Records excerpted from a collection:
/-- The operand bytes have the form the table of operand layouts gives the command (R186). -/
def CommandCode.formOk (c : CommandCode) (o : List Byte) : Prop :=
  match c with
  | .loadEntries => 2 ≤ o.length ∧ o.length = 2 + 28 * (o.getD 1 0).toNat
  | .loadBands => 1 ≤ o.length ∧ o.length = 1 + 8 * (o.getD 0 0).toNat
  | .loadExceptions => 1 ≤ o.length ∧ o.length = 1 + 3 * (o.getD 0 0).toNat
  | .loadPlant => 1 ≤ o.length ∧ o.length = 1 + 6 * (o.getD 0 0).toNat
  | .removeEntry | .readEntry | .probeEntry | .unbindSlot | .cancelQuery => o.length = 1
  | .freezeEntry | .readWindow | .trim | .bindSlot | .beaconOverride => o.length = 2
  | .setTime | .setCadence => o.length = 6
  | .readHistogram => o.length = 5
  | .setBeacon | .setNoticeMask => o.length = 3
  | _ => o.length = 0

/-- The decoder reaches an item of the command, of its form and with prefixes that apply (R178, steps 1
and 2). -/
structure State.Takes (c : CommandCode) (v : ItemView) (s : State) : Prop where
  reaches  : s.Reaches v
  code     : v.code = c.byte
  form     : c.formOk v.operands
  prefixes : prefixesTaken v.prefixes c = true

/-- The user band is defined in the active table, its mask holds the day type, and its minutes hold the
present one (R34). -/
def State.BandHolds (s : State) (band : Nat) : Prop :=
  ∃ r : BandRecord, s.schedule.activeBands[band]? = some (some r) ∧
    r.days.getLsbD s.dayType.code = true ∧ r.start ≤ s.clock.eighth / 480 ∧ s.clock.eighth / 480 < r.stop

/-- The index is the least with the property. -/
def IsLowest (P : Nat → Prop) (i : Nat) : Prop := P i ∧ ∀ j, j < i → ¬P j

/-! ### What a notice or a record offered may change -/

/-- The notice is pending. -/
def State.notified (n : Notice) (s : State) : Prop := s.notices.pending.getLsbD n.bit = true

/-- From `s` to `t` notices were raised, records offered and the gateway port granted, and nothing else
changed. While the gateway-port transmitter is busy no grant is made and the report queue grows at its
tail alone (R144, R146, R151, R171). -/
structure State.Told (s t : State) : Prop where
  whole : t = { s with due := t.due, notices := t.notices, report := t.report, ports := t.ports }
  ports : t.ports = { s.ports with forward := t.ports.forward, holding := t.ports.holding,
                                   starve := t.ports.starve, gatewayTx := t.ports.gatewayTx }
  mask  : t.notices.mask = s.notices.mask
  kept  : ∀ i, s.notices.pending.getLsbD i = true → t.notices.pending.getLsbD i = true
  due   : ∀ d, d ∈ t.due → d ∈ s.due ∨ d = .verdicts
  busy  : s.ports.gatewayTx ≠ none →
            t.ports = s.ports ∧ t.due = s.due ∧ ∃ more, t.report.queue = s.report.queue ++ more

/-- From `s` to `t` the attention latch sets, and the ATTENTION record of the moment, with the pending set and
mask of `s`, is offered: it follows the records in the queue while the transmitter is busy, departs at once
where it is idle and nothing waits, and is dropped and counted where the queue is full. QUEUE_HIGH or
REPORT_DROPPED then join the pending set (R146, R147, R151, R152). -/
structure State.Alerted (s t : State) : Prop where
  told  : State.Told s t
  latch : t.notices.latch = true
  busy  : s.report.queue.length < Config.queueDepth → s.ports.gatewayTx ≠ none →
            t.report.queue = s.report.queue ++
              [⟨s.clock.tickCount, .attention ⟨s.now, s.notices.pending, s.notices.mask⟩⟩] ∧
            t.report.dropped = s.report.dropped
  idle  : s.report.queue = [] → s.ports.gatewayTx = none → s.ports.forward = [] →
            (∀ r, .ready r ∉ s.ports.holding) → t.report = s.report ∧
              t.ports = { s.ports with starve := 0, gatewayTx := some (runOf .report s.ports.strap
                (Record.content ⟨s.clock.tickCount, .attention ⟨s.now, s.notices.pending, s.notices.mask⟩⟩)) }
  full  : Config.queueDepth ≤ s.report.queue.length →
            t = { s with
              notices := ⟨setInsert s.notices.pending Notice.reportDropped.bit, s.notices.mask, true⟩
              report := { s.report with dropped := min (s.report.dropped + 1) Config.max16 } }
  high  : s.report.queue.length < Config.queueDepth →
            t.notices.pending = if s.report.queue.length + 1 = Config.queueHigh
              then setInsert s.notices.pending Notice.queueHigh.bit else s.notices.pending

/-- From `s` to `t` a record is admitted to a queue with room. It joins the tail with the entry tick of the
moment (R150, R151); QUEUE_HIGH joins the pending set where the depth goes from 39 to 40, and no other notice
does (R152). While the transmitter is busy nothing else changes, save what a latch that then sets brings about
(R146). On an idle transmitter with nothing else waiting it departs at once, with what a departure brings
about (R153, R171). -/
structure State.Admitted (body : RecordBody) (s t : State) : Prop where
  told  : State.Told s t
  queue : s.ports.gatewayTx ≠ none → ∃ more,
            t.report.queue = s.report.queue ++ ⟨s.clock.tickCount, body⟩ :: more
  high  : t.notices.pending = if s.report.queue.length + 1 = 40
            then setInsert s.notices.pending Notice.queueHigh.bit else s.notices.pending
  busy  : s.ports.gatewayTx ≠ none → ∀ w : State,
            w = { s with report := { s.report with queue := s.report.queue ++ [⟨s.clock.tickCount, body⟩] }
                         notices := { s.notices with pending := t.notices.pending } } →
            (s.report.queue.length + 1 ≠ 40 ∨ s.notices.latch = true ∨
              w.notices.pending &&& w.notices.mask = 0 → t = w) ∧
            (s.report.queue.length + 1 = 40 → s.notices.latch = false →
              w.notices.pending &&& w.notices.mask ≠ 0 → State.Alerted w t)
  idle  : s.ports.gatewayTx = none → s.report.queue = [] → s.ports.forward = [] →
            (∀ r, .ready r ∉ s.ports.holding) →
            t = { s with
              due := t.due
              ports := { s.ports with starve := 0, gatewayTx := some (runOf .report s.ports.strap
                (Record.content ⟨s.clock.tickCount, body⟩)) } } ∧
            (s.episodes.waiting = [] → t.due = s.due) ∧
            (s.episodes.waiting ≠ [] → .verdicts ∈ t.due ∧ ∀ d, d ∈ s.due → d ∈ t.due)

/-- The waiting verdicts are offered oldest first until the list is empty or the queue is full (R113). -/
inductive State.OffersWaiting : State → State → Prop where
  | ends (s : State) : s.episodes.waiting = [] ∨ 48 ≤ s.report.queue.length → State.OffersWaiting s s
  | offer (s u t : State) (v : Verdict) (rest : List Verdict) : s.episodes.waiting = v :: rest →
      s.report.queue.length < 48 →
      State.Admitted (.verdict v) { s with episodes := { s.episodes with waiting := rest } } u →
      State.OffersWaiting u t → State.OffersWaiting s t

/-! ### The window engine's pool, the episodes and the latches (R66, R74, R93, R128, R146) -/

/-- The pool holds its 96 units: exactly the windowed pairs of the active table hold one, at most 72 plain and
24 histogram-capable ones, an LN entry's histogram-capable, and none is open while the clock is not RUNNING.
-/
structure State.PoolLegal (s : State) : Prop where
  rows  : s.windows.units.length = Config.entryCount
  slots : ∀ row, row ∈ s.windows.units → row.length = Config.slotCount
  plain : s.windows.inUse false ≤ Config.plainUnits
  hist  : s.windows.inUse true ≤ Config.histogramUnits
  pairs : ∀ i slot, i < Config.entryCount → slot < Config.slotCount →
            ((s.windows.unitAt i slot).isSome ↔ ∃ e, s.table.active.at i = some e ∧ e.window ≠ .slice ∧
              e.slots.getLsbD slot = true)
  ln    : ∀ i slot e u, s.table.active.at i = some e → (∃ n, e.metric = .ln n) →
            s.windows.unitAt i slot = some u → u.histogram = true
  idle  : s.clock.running = false → ∀ i slot u, s.windows.unitAt i slot = some u → u.acc = .idle

/-- A key and a slot have at most one current episode, on a slot of the twelve (R93). -/
structure State.EpisodesLegal (s : State) : Prop where
  one   : (s.episodes.current.map (fun e => (e.key, e.slot))).Nodup
  slots : ∀ e, e ∈ s.episodes.current → e.slot < Config.slotCount

/-- The coincidence mask is empty or holds two slots or more, its latch is set and its stamp present exactly
when it is not empty (R128), and a clear attention latch means that no pending notice is enabled (R146). -/
structure State.LatchesLegal (s : State) : Prop where
  two       : s.plant.coincidence.mask ≠ 0 → ∃ a b, a ≠ b ∧
                s.plant.coincidence.mask.getLsbD a = true ∧ s.plant.coincidence.mask.getLsbD b = true
  latch     : s.plant.coincidence.latch = true ↔ s.plant.coincidence.mask ≠ 0
  stamp     : s.plant.coincidence.setting.isSome ↔ s.plant.coincidence.mask ≠ 0
  attention : s.notices.latch = false → s.notices.pending &&& s.notices.mask = 0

> **TRY IT**:
Your answer should be the lines above from the one containing "s.windows.unitAt i slot = some u → u.histogram" through the one containing "structure State.LatchesLegal (s", copied exactly and with both ends kept.

> **RESPONSE TO THE EXERCISE**:
            s.windows.unitAt i slot = some u → u.histogram = true
  idle  : s.clock.running = false → ∀ i slot u, s.windows.unitAt i slot = some u → u.acc = .idle

/-- A key and a slot have at most one current episode, on a slot of the twelve (R93). -/
structure State.EpisodesLegal (s : State) : Prop where
  one   : (s.episodes.current.map (fun e => (e.key, e.slot))).Nodup
  slots : ∀ e, e ∈ s.episodes.current → e.slot < Config.slotCount

/-- The coincidence mask is empty or holds two slots or more, its latch is set and its stamp present exactly
when it is not empty (R128), and a clear attention latch means that no pending notice is enabled (R146). -/
structure State.LatchesLegal (s : State) : Prop where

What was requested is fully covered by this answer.